Neuroscientists and physicists at the Max Planck Institute for Human Cognitive and Brain Sciences (MPI CBS) in Leipzig (Germany) and anatomist Menno Witter from the Kavli Institute for Systems Neuroscience in Trondheim (Norway) have descended into the depths of the human memory system using a novel approach of precision neuroimaging and high-resolution functional magnetic resonance imaging (fMRI). They identified previously unexplored cortical networks and gave information on the human memory system’s anatomical organization. Their research was published in the journal Neuron.
How can the incredible skills of human memory be explained using brain anatomy? distinct brain activities are known to be anchored in distinct areas and structures of the brain. We know, for example, that particular parts of the cerebral cortex are in charge of perception of the external world, picturing our future, and thinking about other people.
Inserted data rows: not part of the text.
/-- R189: the scheduler's procedure in frame `f`. -/
def schedule (f : Nat) (s : State) : State :=
  let a := tideFire f s
  let b := admitLoop f 9 a.1 a.2
  let run := b.1
  let s := b.2
  let full := (decide (4 ≤ run.admitted) || decide (8 ≤ run.examined)) && decide (s.heads f ≠ [])
  let s := s.when full fun s => s.bump F.SCH_ADMFULL
  let s := (s.mark F.SCH_ADMHWM_ADMIT 0 run.admitted).mark F.SCH_ADMHWM_EXAM 0 run.examined
  noteWaits f run (tidePos (s.fb F.SCH_STAT_PWRBLK (decide (run.refused ≠ []))))

/-! ### Work that is removed (R198) -/

/-- R198: the lateness of a queued record for heater frame `n`. -/
def ExecRec.lateness (x : ExecRec) (n : Nat) : Nat := if later n x.reqFrame then sub32 n x.reqFrame else 0

/-- R198: the heads of queue `q` whose lateness exceeds LATEMAX in frame `f` are flushed. -/
def lateFlush (q f : Nat) : Nat → State → State
  | 0, s => s
  | fuel + 1, s =>
    let lim := s.fgi F.SCH_QLATE_LATEMAX q
    match (s.que q).recs.head? with
    | none => s
    | some r =>
      if lim ≠ 0 ∧ lim < (s.xrec r).lateness (add32 f 3) then
        lateFlush q f fuel ((popQueue q (finalRec r .void 6 f s)).bump F.SCH_LATEFLUSH)
      else s

/-- R198: the late heads of queue `q` in frame `f`. -/
def lateFlushQ (f q : Nat) (s : State) : State := lateFlush q f (s.que q).recs.length s

/-- The meaning of QUEUE_LATE_FLUSH (R198): evaluated for the coming frame; only a device that holds authority flushes. -/
def execQueueLateFlush (q : Fin 64) (s : State) : Out := .next (if s.decides s.coming then lateFlushQ s.coming q.val s else s)

/-- R198: a FLUSH written for queue `q` waits for the next tick. -/
def queueFlush (q : Nat) (s : State) : State := s.modQue q fun x => { x with flush := true }

/-- The meaning of QUEUE_FLUSH (R198): the queue that SCH.QSEL names. -/
def execQueueFlush (s : State) : Out := .next (queueFlush (s.fg F.SCH_QSEL_QUEUE) s)

/-- R198: the flushes written are carried out at tick `f`. -/
def flushAll (f : Nat) (s : State) : State :=
  (tkeys s.sched.queues).foldl (fun s q =>
    if (s.que q).flush then
      let s := (s.que q).recs.foldl (fun s r => (finalRec r .void 6 f s).bump F.SCH_CMDFLUSH) s
      s.modQue q fun x => { x with recs := [], flush := false }
    else s) s

/-- R175: a queued record that is not admitted is withdrawn. -/
def withdrawRec (r : Nat) (s : State) : State :=
  let s := finalRec r .void 1 s.frame s
  (tkeys s.sched.queues).foldl (fun s q => s.modQue q fun x => { x with recs := x.recs.filter fun k => decide (k ≠ r) }) s

/-- The scheduler in frame `f` of a device that holds authority. -/
def schedTick (f : Nat) (s : State) : State :=
  schedule f ((tkeys s.sched.queues).foldl (fun s q => lateFlushQ f q s) s)

/-! ### Reads and the statistic clear -/

/-- R187: a read of SCH.VTLO. -/
def vtRead (s : State) : State :=
  { (s.fs F.SCH_VTHI_VT (s.sched.vt / 2 ^ 32)) with rdata := s.sched.vt % 2 ^ 32 }

/-- The meaning of VT_READ_LATCH (R187). -/
def execVtReadLatch (s : State) : Out := .next (vtRead s)

/-- R183: a read of SCH.QBALLO latches the high bits of the balance and of the finish tag. -/
def qbalRead (s : State) : State :=
  let q := s.fg F.SCH_QSEL_QUEUE
  let x := s.que q
  { ((s.fsi F.SCH_QBALHI_BAL q (unsgn 48 x.bal / 2 ^ 32)).fsi F.SCH_QFTHI_FT q (x.ft / 2 ^ 32)) with
    rdata := unsgn 48 x.bal % 2 ^ 32 }

/-- The meaning of QBAL_READ_LATCH (R183). -/
def execQbalReadLatch (s : State) : Out := .next (qbalRead s)

/-- The statistic clear of SCH (R199). -/
def schStatclr (s : State) : State :=
  ((s.fresetAll [F.SCH_ADMCNT, F.SCH_PWRWAIT, F.SCH_TIDEPWR, F.SCH_POLCNT, F.SCH_BUSYCNT, F.SCH_GATEDCNT, F.SCH_DENYCNT,
    F.SCH_VOIDDEN, F.SCH_LATEFLUSH, F.SCH_CMDFLUSH, F.SCH_ADMFULL, F.SCH_BALSAT, F.SCH_PHWM_POWER, F.SCH_ADMHWM_ADMIT,
    F.SCH_ADMHWM_EXAM]).fresetRow 64 [F.SCH_QHWM_DEPTH, F.SCH_QLATHWM_VALUE, F.SCH_QADM_VALUE]).noteCleared 6

/-- The meaning of SCH_STATCLR (R199). -/
def execSchStatclr (s : State) : Out := .next (schStatclr s)

end Sys2Proof.Machine
end

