/-- What a frame leaves of a lane: its counts of frames. -/
def laneCounts (q : Nat) (s : State) : State :=
  s.modLane q fun x =>
    { x with
      since := x.since + 1
      presetRun := x.presetRun + 1
      lost := x.lost.map (· + 1)
      got := false
      req := x.req.map fun r => { r with age := r.age + 1 }
      chan := x.chan.age }

/-- The rows of a lane that its own counts bring about, at the coming tick. -/
def laneRows (q : Nat) (s : State) : State :=
  [powerLane, seekDue, lockAcquire, seekSwitch, presetStep, trainComplete, trainTimeout, discoverComplete, discoverTimeout, skewMeasured,
    launchDone, laneEnterRun, lockLoss, relock, relockTimeout, preRunLoss, derrBurst].foldl (fun s g => g q s) s

end Sys2Proof.Machine
end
However, little is known about the relationship between the brain regions supporting these critical cognitive functions and the human memory system.
The medial temporal lobe (MTL) houses the human memory system. The hippocampus, parahippocampal cortex, perirhinal cortex, and entorhinal cortex are all part of it.
“One big challenge in studying the MTL is its great anatomical variability across people. Therefore, prior studies that were using group-averaged data, blurred fine anatomical details between different subregions of the human MTL that are located in close proximity to each other. It is like studying face structure by averaging 1,000 different faces together. We will get important organizational principles of a face—where the eyes and the nose are located, where the mouth is, but we will completely loose idiosyncratic important details,” explains the study’s first author, Daniel Reznik of MPI CBS.
Another issue in investigating the MTL in humans, according to Reznik, is that this brain region is heavily influenced by susceptibility artifacts, making it difficult to obtain high-quality signals from this brain region.
In the current work, the researchers overcame these obstacles in MTL imaging and eventually investigated the dispersed cortical anatomy associated with different subregions of the human temporal lobe in people.
“So instead of collecting data from many different people, we collected a lot of data from the same individuals, which dramatically increased the anatomical precision of our study. We combined our expertise in high-field imaging, neuroanatomy, and cognitive neuroscience and examined MTL anatomy in great detail. This allowed us to identify cortical networks associated with the human medial temporal lobe that were unknown to previous human memory research,” Reznik concludes.
He adds, “Similar cortical networks also exist in animals and perhaps the most exciting finding is that we have now evidence for potentially new cortical pathways in the human memory system compared with non-human primates.”
Christian Doeller, Director of the Department of Psychology at MPI CBS, says, “These new findings are important since even after many years of research into human memory, no one really knew how the regions in the MTL are connected with the rest of the human brain. Connectivity of the entorhinal cortex is of particular interest for us, since this is one of the first brain regions affected by Alzheimer’s disease.”
“Our discovery defines the anatomical constraints within which human memory functions operate and are informative for studying the evolutionary development of temporal lobe circuitry in different species. For example, data from non-human primates show only slight connections between the entorhinal cortex and the frontal cortex in comparison—in contrast, we found that these connections are more pronounced in humans.”
Reznik adds, “Since one of the networks connected to the human entorhinal cortex is also involved in social processing, we suspect that it is an evolutionarily young network that may have evolved after the extensive expansion of the cortex in humans.”